§ **TO DO**: Extract from the entries below, exactly as given, only the lines from the line containing "(∀ (s : State) (addr v : Word) (off" to the line containing "(∀ (s : State) (v", both lines included.

[[ RECORDS PROVIDED, beginning ]]

/-- R71: no read changes the core's state, and every write but one of CMD is idempotent while no command is pending. R60:
an access outside the window is not the core's; that it then changes nothing at all and gets no reply is read from that
rule (log 13). -/
def Obligations.ReadsChangeNothingAndWritesAreIdempotent : Prop :=
  (∀ (s : State) (addr : Word), ∃ replies draws, hostRead addr s = { s with replies := replies, draws := draws } ∧
    (s.pend = false → draws = s.draws)) ∧
  (∀ (s : State) (addr v : Word), s.pend = false → ¬ AtOffset s addr 0x014 →
    hostWrite addr v (hostWrite addr v s) = hostWrite addr v s) ∧
  (∀ (s : State) (addr v : Word), addr.toNat < s.params.base.toNat ∨ s.params.base.toNat + 0x200000 ≤ addr.toNat →
    hostRead addr s = s ∧ hostWrite addr v s = s)

/-- R64 and R65: word `m` of a bit window is cells 32m .. 32m+31, most significant bit first; beyond the capacity it reads
0 and ignores writes; the length register does not change. -/
def Obligations.BitWindowWordsAreMostSignificantFirst : Prop :=
  ∀ (s : State) (addr v : Word) (b : BitSel) (m : Nat), s.params.wellFormed = true → s.pend = false → m < 2048 →
    AtOffset s addr (0x010000 + 0x2000 * b.field.toNat + 4 * m) →
    (32 * m < s.params.bitCap →
      (∃ r, hostRead addr s = { s with replies := s.replies ++ [r] } ∧
        ∀ k, k < 32 → r.getLsbD (31 - k) = s.bitCell b (32 * m + k)) ∧
      (∀ k, k < 32 → (hostWrite addr v s).bitCell b (32 * m + k) = v.getLsbD (31 - k)) ∧
      (∀ i, i < 32 * m ∨ 32 * m + 32 ≤ i → (hostWrite addr v s).bitCell b i = s.bitCell b i) ∧
      (∀ c, c ≠ b → (hostWrite addr v s).bitBuf c = s.bitBuf c) ∧
      ((hostWrite addr v s).bitBuf b).len = (s.bitBuf b).len ∧
      (hostWrite addr v s).status = s.status ∧ SameRegisters s (hostWrite addr v s) ∧
      (hostWrite addr v s).results = s.results ∧ (hostWrite addr v s).gen = s.gen ∧
      SameAllSamples s (hostWrite addr v s)) ∧
    (s.params.bitCap ≤ 32 * m →
      hostRead addr s = { s with replies := s.replies ++ [0] } ∧ hostWrite addr v s = s)

/-- R66 and R67: sample word `j` is two bus words, the less significant half first; a write of one keeps the other;
beyond the capacity they read 0 and ignore writes; length and shape do not change. -/
def Obligations.SampleWindowHoldsTwoHalves : Prop :=
  ∀ (s : State) (addr v : Word) (p : SampSel) (j : Nat) (high : Bool), s.params.wellFormed = true → s.pend = false →
    j < 65536 →
    AtOffset s addr (0x080000 + 0x080000 * p.field.toNat + 8 * j + (if high then 4 else 0)) →
    (j < s.params.sampCap →
      hostRead addr s =
        { s with replies := s.replies ++ [(s.sampWord p j).extractLsb' (if high then 32 else 0) 32] } ∧
      (hostWrite addr v s).sampWord p j =
        (if high then v ++ (s.sampWord p j).extractLsb' 0 32 else (s.sampWord p j).extractLsb' 32 32 ++ v) ∧
      (∀ i, i ≠ j → (hostWrite addr v s).sampWord p i = s.sampWord p i) ∧
      (∀ q, q ≠ p → (hostWrite addr v s).sampBuf q = s.sampBuf q) ∧
      ((hostWrite addr v s).sampBuf p).len = (s.sampBuf p).len ∧
      ((hostWrite addr v s).sampBuf p).shape = (s.sampBuf p).shape ∧
      (hostWrite addr v s).status = s.status ∧ SameRegisters s (hostWrite addr v s) ∧
      (hostWrite addr v s).results = s.results ∧ (hostWrite addr v s).gen = s.gen ∧
      SameAllBits s (hostWrite addr v s)) ∧
    (s.params.sampCap ≤ j →
      hostRead addr s = { s with replies := s.replies ++ [0] } ∧ hostWrite addr v s = s)

/-- R69: an address that is not a multiple of 4 accesses the aligned word that contains it. -/
def Obligations.LowAddressBitsAreIgnored : Prop :=
  ∀ (s : State) (addr v : Word), s.params.wellFormed = true →
    hostRead addr s = hostRead (addr &&& 0xFFFFFFFC) s ∧ hostWrite addr v s = hostWrite (addr &&& 0xFFFFFFFC) v s

/-- R40 and R63: reserved and unmapped offsets read 0 and ignore writes at all times, and so do reserved fields. -/
def Obligations.ReservedAndUnmappedReadZero : Prop :=
  (∀ (s : State) (addr v : Word) (off : Nat), AtOffset s addr off → UnusedOffset off →
    hostRead addr s = { s with replies := s.replies ++ [0] } ∧ hostWrite addr v s = s) ∧
  (∀ s : State, readReg .ctrl s &&& 0xFFFFFFFC = 0 ∧ readReg .status s &&& 0xFFFFF0F0 = 0 ∧
    readReg .snrDb s &&& 0xFFFFFF00 = 0 ∧ ∀ p, readReg (.sampShape p) s &&& 0xFFFFFFFE = 0) ∧
  (∀ (s : State) (v : Word), writeReg .ctrl v s = writeReg .ctrl (v &&& 0x3) s ∧
    writeReg .status v s = writeReg .status (v &&& 0x6) s ∧ writeReg .snrDb v s = writeReg .snrDb (v &&& 0xFF) s ∧
    ∀ p, writeReg (.sampShape p) v s = writeReg (.sampShape p) (v &&& 0x1) s)

/-- R31: the fields of STATUS, with the error codes of R190, read at any time, and what a write of it clears, also while a
command is pending. -/
def Obligations.StatusFieldsAndTheirClearing : Prop :=
  (∀ s : State, (readReg .status s).getLsbD 0 = s.pend ∧ (readReg .status s).getLsbD 1 = s.status.done ∧
    (readReg .status s).getLsbD 2 = s.status.err ∧ (readReg .status s).getLsbD 3 = s.status.ovf ∧
    (readReg .status s).extractLsb' 8 4 = s.status.errCode.code) ∧
  (ErrCode.none.code = 0 ∧ ErrCode.illegal.code = 1 ∧ ErrCode.srcLen.code = 2 ∧ ErrCode.shape.code = 3 ∧
    ErrCode.dstCap.code = 4 ∧ ErrCode.busy.code = 5) ∧
  (∀ (s : State) (addr : Word), AtOffset s addr 0x010 →
    hostRead addr s = { s with replies := s.replies ++ [readReg .status s] }) ∧
  (∀ (s : State) (addr v : Word), AtOffset s addr 0x010 →
    hostWrite addr v s =
      { s with status :=
        { done := s.status.done && !v.getLsbD 1
          err := s.status.err && !v.getLsbD 2
          ovf := s.status.ovf && !v.getLsbD 2
          errCode := if v.getLsbD 2 then .none else s.status.errCode
          errInfo := if v.getLsbD 2 then 0 else s.status.errInfo } })

/-- R43, R30: IRQ is a function of CTRL and STATUS; CTRL keeps its two bits, also while a command is pending, and reads 0
elsewhere. -/
def Obligations.InterruptLineFollowsCtrlAndStatus : Prop :=
  (∀ s : State, s.irq =
    (((readReg .ctrl s).getLsbD 0 && (readReg .status s).getLsbD 1) ||
      ((readReg .ctrl s).getLsbD 1 && (readReg .status s).getLsbD 2))) ∧
  (∀ (s : State) (addr v : Word), AtOffset s addr 0x00C →
    hostWrite addr v s = { s with ctrl := { doneIe := v.getLsbD 0, errIe := v.getLsbD 1 } } ∧
    readReg .ctrl (hostWrite addr v s) = v &&& 0x3 ∧
    hostRead addr s = { s with replies := s.replies ++ [readReg .ctrl s] })

/-- R28 and R29: ID, CAP_BITS and CAP_SAMP read their constants at all times, and writes to them are ignored. -/
def Obligations.IdentificationRegistersAreConstant : Prop :=
  ∀ (s : State) (addr v : Word) (off : Nat), AtOffset s addr off → off = 0x000 ∨ off = 0x004 ∨ off = 0x008 →
    hostWrite addr v s = s ∧
    hostRead addr s =
      { s with replies := s.replies ++
        [if off = 0x000 then 0x53445444
         else if off = 0x004 then BitVec.ofNat 32 s.params.bitCap else BitVec.ofNat 32 s.params.sampCap] }

/-- R34 and R35: SNR_DB keeps bits 7:0, the signed SNR in dB; SEED_LO and SEED_HI keep their words, and writing them does
not change the generator. -/
def Obligations.SnrAndSeedRegistersKeepTheirValue : Prop :=
  ∀ (s : State) (addr v : Word) (off : Nat), s.pend = false → AtOffset s addr off →
    (off = 0x01C → hostWrite addr v s = { s with snrDb := v.extractLsb' 0 8 } ∧
      (hostWrite addr v s).snr = (v.extractLsb' 0 8).toInt ∧
      hostRead addr s = { s with replies := s.replies ++ [s.snrDb.zeroExtend 32] }) ∧
    (off = 0x020 → hostWrite addr v s = { s with seedLo := v } ∧
      hostRead addr s = { s with replies := s.replies ++ [s.seedLo] }) ∧
    (off = 0x024 → hostWrite addr v s = { s with seedHi := v } ∧
      hostRead addr s = { s with replies := s.replies ++ [s.seedHi] })

/-- R23, R25: the length and shape registers keep what the host writes, unchecked. -/
def Obligations.LengthAndShapeRegistersAreUnchecked : Prop :=
  ∀ (s : State) (addr v : Word), s.pend = false →
    (∀ b : BitSel, AtOffset s addr (0x030 + 4 * b.field.toNat) →
      hostWrite addr v s = s.setBitBuf b { s.bitBuf b with len := v } ∧
      hostRead addr s = { s with replies := s.replies ++ [(s.bitBuf b).len] }) ∧
    (∀ p : SampSel, AtOffset s addr (0x040 + 8 * p.field.toNat) →
      hostWrite addr v s = s.setSampBuf p { s.sampBuf p with len := v } ∧
      hostRead addr s = { s with replies := s.replies ++ [(s.sampBuf p).len] }) ∧
    (∀ p : SampSel, AtOffset s addr (0x044 + 8 * p.field.toNat) →
      hostWrite addr v s = s.setSampBuf p { s.sampBuf p with shape := if v.getLsbD 0 then .pair else .scalar } ∧
      hostRead addr s = { s with replies := s.replies ++ [if (s.sampBuf p).shape = .pair then 1 else 0] })

/-- R27, R36 to R39: what the result registers and LASTCMD and ERR_INFO read as; writes of the read-only ones are
ignored. -/
def Obligations.ResultRegistersReadTheirHalves : Prop :=
  ∀ (s : State) (addr v : Word) (off : Nat), s.pend = false → AtOffset s addr off →
    (0x050 ≤ off → off ≤ 0x06C → hostWrite addr v s = s ∧
      hostRead addr s = { s with replies := s.replies ++
        [if off = 0x050 then s.results.errCnt else if off = 0x054 then s.results.cmpLen
         else if off = 0x058 then s.results.ber.extractLsb' 0 32 else if off = 0x05C then s.results.ber.extractLsb' 32 32
         else if off = 0x060 then s.results.sigma.extractLsb' 0 32
         else if off = 0x064 then s.results.sigma.extractLsb' 32 32
         else if off = 0x068 then s.results.power.extractLsb' 0 32 else s.results.power.extractLsb' 32 32] }) ∧
    (off = 0x014 → hostRead addr s = { s with replies := s.replies ++ [s.lastCmd] }) ∧
    (off = 0x018 → hostWrite addr v s = s ∧ hostRead addr s = { s with replies := s.replies ++ [s.status.errInfo] })
end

[[ RECORDS PROVIDED, end ]]

§ **EXERCISE RESULT**:
  (∀ (s : State) (addr v : Word) (off : Nat), AtOffset s addr off → UnusedOffset off →
    hostRead addr s = { s with replies := s.replies ++ [0] } ∧ hostWrite addr v s = s) ∧
  (∀ s : State, readReg .ctrl s &&& 0xFFFFFFFC = 0 ∧ readReg .status s &&& 0xFFFFF0F0 = 0 ∧
    readReg .snrDb s &&& 0xFFFFFF00 = 0 ∧ ∀ p, readReg (.sampShape p) s &&& 0xFFFFFFFE = 0) ∧
  (∀ (s : State) (v : Word), writeReg .ctrl v s = writeReg .ctrl (v &&& 0x3) s ∧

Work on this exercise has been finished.